## YOUR OBJECTIVE
Using the data that follows, state the number of lines holding the word "freeHandle", and give no other output.

Saved data entries
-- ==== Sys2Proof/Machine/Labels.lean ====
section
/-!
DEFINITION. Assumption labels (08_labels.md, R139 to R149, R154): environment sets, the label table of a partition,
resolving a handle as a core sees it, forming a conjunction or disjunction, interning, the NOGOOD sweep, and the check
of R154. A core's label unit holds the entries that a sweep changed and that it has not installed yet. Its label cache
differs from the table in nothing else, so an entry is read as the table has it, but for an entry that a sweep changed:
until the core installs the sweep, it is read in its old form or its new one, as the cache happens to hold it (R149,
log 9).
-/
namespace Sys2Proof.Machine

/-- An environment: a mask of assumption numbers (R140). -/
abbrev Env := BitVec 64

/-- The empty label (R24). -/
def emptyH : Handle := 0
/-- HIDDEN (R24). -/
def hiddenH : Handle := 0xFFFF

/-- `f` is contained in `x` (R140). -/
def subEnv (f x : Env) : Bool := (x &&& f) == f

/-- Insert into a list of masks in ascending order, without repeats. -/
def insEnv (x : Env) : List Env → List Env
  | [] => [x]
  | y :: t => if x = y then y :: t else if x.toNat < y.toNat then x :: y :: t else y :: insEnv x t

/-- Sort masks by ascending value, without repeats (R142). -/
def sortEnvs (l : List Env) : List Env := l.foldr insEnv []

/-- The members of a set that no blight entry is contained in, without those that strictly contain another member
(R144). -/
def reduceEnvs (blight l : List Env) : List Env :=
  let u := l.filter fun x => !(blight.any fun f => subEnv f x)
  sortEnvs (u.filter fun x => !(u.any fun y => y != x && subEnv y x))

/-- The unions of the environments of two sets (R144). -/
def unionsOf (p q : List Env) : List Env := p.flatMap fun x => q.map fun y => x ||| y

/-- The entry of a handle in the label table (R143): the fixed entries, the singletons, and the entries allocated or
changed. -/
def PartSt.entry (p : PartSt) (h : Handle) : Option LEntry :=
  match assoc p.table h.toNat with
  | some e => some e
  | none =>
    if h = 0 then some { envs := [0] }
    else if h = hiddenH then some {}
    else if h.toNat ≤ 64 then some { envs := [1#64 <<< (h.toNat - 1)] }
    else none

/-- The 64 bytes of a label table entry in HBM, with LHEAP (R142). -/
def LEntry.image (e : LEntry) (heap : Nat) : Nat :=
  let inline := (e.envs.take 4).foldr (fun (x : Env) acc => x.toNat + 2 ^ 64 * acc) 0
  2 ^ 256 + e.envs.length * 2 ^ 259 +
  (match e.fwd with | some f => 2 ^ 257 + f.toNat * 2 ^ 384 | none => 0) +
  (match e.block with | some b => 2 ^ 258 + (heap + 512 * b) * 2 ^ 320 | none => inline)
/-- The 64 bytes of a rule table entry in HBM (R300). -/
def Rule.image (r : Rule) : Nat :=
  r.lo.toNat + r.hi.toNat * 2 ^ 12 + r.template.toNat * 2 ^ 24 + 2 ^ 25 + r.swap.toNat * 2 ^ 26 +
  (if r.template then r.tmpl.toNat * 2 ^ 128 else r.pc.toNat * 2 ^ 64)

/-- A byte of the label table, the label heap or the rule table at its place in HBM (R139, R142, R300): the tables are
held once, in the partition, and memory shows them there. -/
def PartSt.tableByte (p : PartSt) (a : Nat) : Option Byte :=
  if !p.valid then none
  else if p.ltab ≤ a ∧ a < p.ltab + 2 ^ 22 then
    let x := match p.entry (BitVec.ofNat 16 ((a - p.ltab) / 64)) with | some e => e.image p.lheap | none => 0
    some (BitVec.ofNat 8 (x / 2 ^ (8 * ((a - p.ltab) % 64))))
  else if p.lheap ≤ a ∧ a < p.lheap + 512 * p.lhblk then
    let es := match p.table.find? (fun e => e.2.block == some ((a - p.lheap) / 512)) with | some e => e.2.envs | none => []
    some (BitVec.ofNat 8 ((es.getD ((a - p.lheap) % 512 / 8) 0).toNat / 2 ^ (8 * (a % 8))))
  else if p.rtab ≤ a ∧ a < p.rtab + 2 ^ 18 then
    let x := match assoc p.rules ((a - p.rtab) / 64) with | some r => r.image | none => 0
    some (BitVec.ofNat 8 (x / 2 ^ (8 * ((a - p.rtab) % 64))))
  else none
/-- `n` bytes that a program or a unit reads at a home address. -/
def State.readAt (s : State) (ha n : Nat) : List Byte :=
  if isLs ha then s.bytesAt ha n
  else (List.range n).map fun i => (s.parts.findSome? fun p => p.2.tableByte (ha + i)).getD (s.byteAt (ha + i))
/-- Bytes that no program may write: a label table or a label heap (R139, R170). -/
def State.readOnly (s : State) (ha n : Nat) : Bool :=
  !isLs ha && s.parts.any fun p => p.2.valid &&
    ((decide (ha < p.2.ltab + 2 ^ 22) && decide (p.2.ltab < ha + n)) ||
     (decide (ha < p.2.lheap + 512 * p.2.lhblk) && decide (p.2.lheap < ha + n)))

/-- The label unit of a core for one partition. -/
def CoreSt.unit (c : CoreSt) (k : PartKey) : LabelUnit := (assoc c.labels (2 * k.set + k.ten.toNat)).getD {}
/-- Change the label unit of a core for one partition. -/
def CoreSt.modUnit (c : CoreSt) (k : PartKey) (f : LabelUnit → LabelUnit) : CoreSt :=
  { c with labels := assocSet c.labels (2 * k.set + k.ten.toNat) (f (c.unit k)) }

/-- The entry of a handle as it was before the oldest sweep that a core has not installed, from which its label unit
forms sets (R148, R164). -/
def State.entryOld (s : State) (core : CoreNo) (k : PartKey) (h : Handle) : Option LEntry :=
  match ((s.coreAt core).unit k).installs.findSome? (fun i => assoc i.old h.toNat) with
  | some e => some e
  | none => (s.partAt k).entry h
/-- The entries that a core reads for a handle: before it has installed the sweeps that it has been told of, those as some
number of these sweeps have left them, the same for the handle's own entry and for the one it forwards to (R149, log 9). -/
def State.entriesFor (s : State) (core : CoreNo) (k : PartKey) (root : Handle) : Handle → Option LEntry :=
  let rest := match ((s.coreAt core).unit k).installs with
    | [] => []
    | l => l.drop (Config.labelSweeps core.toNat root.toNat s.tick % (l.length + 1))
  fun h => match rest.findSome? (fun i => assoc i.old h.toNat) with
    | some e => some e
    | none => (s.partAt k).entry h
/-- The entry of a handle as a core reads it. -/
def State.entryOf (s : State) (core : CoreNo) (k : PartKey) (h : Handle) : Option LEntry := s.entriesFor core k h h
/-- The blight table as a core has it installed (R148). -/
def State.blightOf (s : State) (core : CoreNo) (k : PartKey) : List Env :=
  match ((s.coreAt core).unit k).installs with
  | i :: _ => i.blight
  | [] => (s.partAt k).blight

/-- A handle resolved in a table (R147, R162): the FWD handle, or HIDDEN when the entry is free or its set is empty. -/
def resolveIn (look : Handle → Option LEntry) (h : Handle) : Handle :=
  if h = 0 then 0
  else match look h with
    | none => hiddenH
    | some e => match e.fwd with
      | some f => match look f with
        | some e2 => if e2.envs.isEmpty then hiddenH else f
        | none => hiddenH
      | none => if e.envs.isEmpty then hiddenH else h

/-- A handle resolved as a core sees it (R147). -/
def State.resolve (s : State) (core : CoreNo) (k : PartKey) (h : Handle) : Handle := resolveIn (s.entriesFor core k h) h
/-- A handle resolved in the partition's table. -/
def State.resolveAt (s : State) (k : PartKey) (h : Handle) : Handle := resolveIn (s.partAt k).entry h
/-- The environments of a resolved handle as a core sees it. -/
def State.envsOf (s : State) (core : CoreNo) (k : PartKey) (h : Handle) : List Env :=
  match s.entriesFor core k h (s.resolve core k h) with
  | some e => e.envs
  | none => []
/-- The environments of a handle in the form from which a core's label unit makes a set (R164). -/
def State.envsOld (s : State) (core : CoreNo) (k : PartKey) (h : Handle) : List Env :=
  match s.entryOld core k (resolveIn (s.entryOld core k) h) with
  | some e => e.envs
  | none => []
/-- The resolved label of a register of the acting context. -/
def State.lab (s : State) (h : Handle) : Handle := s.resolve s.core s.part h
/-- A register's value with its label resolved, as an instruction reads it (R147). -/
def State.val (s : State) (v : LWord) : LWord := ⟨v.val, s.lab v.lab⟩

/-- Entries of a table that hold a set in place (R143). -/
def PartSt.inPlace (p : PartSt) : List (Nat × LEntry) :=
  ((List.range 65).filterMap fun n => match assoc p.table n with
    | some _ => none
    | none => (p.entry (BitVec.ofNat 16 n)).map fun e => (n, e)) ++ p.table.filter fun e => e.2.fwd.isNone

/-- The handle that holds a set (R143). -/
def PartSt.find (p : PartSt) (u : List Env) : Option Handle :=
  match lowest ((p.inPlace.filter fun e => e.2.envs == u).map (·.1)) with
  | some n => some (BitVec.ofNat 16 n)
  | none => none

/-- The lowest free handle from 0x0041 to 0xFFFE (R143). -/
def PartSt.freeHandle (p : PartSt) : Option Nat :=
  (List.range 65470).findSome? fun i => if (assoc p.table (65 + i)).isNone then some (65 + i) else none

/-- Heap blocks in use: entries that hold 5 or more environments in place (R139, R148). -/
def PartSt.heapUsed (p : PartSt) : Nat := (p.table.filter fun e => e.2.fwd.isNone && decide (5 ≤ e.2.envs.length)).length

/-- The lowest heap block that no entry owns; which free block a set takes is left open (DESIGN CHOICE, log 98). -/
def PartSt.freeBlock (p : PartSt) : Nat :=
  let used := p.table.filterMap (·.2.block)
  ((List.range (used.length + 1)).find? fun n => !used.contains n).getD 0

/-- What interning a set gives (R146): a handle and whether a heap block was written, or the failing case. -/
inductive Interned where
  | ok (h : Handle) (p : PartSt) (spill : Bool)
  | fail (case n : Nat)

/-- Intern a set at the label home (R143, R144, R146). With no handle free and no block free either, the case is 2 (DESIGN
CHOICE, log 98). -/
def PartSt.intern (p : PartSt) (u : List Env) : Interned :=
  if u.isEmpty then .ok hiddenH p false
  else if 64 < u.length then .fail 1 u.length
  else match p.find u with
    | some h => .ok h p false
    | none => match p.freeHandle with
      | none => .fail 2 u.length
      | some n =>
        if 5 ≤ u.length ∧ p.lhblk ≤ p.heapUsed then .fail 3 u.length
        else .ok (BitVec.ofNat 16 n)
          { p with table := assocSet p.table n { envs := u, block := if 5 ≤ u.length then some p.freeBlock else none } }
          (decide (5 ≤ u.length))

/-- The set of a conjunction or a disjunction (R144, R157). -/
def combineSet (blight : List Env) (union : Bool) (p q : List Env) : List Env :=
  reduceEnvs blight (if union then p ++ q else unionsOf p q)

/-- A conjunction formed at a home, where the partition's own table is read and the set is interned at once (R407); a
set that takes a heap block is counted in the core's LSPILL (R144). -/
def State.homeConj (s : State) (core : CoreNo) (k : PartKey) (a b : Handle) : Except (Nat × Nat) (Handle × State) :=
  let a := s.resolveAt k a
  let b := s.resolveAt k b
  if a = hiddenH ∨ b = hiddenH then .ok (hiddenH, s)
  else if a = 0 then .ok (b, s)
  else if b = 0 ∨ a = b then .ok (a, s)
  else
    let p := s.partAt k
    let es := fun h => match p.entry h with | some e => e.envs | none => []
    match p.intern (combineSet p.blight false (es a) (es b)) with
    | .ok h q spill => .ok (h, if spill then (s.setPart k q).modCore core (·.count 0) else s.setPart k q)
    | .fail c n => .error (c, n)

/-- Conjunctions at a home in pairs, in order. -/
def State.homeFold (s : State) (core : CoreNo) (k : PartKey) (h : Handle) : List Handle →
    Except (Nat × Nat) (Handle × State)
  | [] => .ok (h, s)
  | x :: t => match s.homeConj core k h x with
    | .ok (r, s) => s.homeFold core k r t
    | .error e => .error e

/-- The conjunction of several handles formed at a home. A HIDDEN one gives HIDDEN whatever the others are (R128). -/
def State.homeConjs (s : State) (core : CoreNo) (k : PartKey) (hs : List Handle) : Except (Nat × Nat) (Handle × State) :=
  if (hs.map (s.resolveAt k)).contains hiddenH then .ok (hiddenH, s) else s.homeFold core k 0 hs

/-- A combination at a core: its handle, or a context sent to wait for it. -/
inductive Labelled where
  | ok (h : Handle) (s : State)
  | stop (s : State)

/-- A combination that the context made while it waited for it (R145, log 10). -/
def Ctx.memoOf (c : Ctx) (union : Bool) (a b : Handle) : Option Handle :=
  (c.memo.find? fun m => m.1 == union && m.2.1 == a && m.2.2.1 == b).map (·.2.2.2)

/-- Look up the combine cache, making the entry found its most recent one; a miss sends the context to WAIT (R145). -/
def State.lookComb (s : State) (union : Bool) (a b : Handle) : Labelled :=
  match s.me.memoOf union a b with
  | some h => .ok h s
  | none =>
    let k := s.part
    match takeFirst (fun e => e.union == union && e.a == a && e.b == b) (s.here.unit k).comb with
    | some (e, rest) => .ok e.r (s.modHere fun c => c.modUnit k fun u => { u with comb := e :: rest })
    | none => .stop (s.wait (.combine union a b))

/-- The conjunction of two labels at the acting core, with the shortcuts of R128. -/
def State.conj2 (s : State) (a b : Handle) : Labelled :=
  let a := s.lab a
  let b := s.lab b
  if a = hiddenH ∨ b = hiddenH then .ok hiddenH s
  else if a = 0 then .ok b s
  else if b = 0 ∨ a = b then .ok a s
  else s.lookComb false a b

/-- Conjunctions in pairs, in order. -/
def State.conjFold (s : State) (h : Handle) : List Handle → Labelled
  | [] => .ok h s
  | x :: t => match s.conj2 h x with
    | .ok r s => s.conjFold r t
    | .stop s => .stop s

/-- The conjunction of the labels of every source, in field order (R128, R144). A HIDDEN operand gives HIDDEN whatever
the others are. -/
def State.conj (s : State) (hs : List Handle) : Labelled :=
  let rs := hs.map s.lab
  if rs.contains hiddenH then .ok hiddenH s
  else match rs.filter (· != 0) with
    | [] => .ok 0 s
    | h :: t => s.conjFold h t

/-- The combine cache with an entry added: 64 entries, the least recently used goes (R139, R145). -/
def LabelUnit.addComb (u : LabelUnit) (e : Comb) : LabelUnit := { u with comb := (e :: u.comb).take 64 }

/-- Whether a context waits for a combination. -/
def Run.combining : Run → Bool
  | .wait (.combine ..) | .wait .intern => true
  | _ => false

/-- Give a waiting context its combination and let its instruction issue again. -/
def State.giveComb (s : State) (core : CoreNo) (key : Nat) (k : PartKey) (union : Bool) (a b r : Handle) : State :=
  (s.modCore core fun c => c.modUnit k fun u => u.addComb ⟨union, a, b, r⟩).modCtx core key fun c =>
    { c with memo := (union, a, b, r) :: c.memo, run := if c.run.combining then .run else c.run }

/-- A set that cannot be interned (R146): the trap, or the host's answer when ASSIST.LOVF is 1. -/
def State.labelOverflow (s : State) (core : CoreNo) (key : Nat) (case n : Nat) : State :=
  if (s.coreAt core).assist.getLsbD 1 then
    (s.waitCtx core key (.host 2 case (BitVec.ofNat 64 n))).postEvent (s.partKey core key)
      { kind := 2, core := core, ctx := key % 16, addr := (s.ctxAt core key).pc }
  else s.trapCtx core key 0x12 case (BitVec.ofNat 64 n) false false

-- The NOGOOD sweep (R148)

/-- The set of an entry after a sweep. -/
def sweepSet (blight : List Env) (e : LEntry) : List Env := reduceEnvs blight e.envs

* * *

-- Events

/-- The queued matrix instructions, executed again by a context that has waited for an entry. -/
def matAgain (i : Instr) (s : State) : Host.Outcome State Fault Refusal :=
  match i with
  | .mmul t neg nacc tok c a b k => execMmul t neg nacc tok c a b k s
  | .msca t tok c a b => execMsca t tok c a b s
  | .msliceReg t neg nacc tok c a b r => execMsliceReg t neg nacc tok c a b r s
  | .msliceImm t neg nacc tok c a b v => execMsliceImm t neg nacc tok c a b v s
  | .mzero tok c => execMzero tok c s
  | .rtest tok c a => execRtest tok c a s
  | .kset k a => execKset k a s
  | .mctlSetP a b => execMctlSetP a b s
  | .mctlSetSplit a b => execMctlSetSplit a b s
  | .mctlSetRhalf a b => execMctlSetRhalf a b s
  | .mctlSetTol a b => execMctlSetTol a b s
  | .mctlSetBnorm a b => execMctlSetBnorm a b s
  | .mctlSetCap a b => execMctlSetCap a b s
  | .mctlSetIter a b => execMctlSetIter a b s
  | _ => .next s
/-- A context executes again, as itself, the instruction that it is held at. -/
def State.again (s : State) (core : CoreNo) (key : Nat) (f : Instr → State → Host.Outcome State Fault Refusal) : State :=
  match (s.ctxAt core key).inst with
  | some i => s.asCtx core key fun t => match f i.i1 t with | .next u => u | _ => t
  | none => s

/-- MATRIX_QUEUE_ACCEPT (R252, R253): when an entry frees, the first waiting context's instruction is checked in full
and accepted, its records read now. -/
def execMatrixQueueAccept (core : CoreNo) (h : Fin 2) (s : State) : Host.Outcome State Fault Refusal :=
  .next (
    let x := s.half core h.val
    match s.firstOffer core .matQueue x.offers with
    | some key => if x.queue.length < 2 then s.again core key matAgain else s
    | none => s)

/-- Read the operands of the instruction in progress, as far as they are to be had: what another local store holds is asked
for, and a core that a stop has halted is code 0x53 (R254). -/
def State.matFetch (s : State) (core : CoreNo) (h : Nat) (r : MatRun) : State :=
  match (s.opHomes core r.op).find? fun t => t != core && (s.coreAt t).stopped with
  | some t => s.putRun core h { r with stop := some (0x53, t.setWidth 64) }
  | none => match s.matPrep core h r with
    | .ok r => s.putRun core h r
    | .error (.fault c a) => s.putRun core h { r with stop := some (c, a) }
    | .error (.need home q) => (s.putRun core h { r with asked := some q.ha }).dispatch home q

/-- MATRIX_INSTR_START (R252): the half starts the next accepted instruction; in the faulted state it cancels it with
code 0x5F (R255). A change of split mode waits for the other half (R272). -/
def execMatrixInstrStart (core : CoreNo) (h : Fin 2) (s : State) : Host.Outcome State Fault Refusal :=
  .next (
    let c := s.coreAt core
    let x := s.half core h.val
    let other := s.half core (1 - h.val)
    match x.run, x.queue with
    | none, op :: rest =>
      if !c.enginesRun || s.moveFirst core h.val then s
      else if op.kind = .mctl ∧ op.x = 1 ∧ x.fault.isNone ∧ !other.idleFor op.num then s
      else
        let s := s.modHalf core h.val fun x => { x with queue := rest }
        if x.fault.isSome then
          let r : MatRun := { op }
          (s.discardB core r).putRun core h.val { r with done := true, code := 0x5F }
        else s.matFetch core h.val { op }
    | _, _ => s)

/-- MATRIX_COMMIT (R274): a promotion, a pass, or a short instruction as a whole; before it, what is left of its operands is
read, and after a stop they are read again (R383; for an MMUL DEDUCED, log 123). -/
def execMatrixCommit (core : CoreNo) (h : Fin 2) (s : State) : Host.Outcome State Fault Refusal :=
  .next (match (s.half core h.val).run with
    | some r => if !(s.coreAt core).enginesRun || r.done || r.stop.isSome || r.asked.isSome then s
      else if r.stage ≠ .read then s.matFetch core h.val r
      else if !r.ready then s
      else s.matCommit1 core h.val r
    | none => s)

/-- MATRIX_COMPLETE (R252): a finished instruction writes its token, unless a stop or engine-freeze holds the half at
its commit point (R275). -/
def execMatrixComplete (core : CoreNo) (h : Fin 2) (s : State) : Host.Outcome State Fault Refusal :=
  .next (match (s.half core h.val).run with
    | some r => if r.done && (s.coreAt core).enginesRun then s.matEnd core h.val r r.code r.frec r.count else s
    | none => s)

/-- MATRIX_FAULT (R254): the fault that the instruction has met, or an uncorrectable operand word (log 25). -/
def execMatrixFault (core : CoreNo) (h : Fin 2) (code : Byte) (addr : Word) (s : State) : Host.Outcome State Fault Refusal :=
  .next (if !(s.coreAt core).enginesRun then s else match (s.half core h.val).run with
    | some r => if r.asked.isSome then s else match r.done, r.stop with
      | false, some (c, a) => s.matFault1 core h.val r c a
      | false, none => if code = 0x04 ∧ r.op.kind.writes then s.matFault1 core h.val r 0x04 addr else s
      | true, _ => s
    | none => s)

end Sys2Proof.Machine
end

## YOUR SOLUTION
2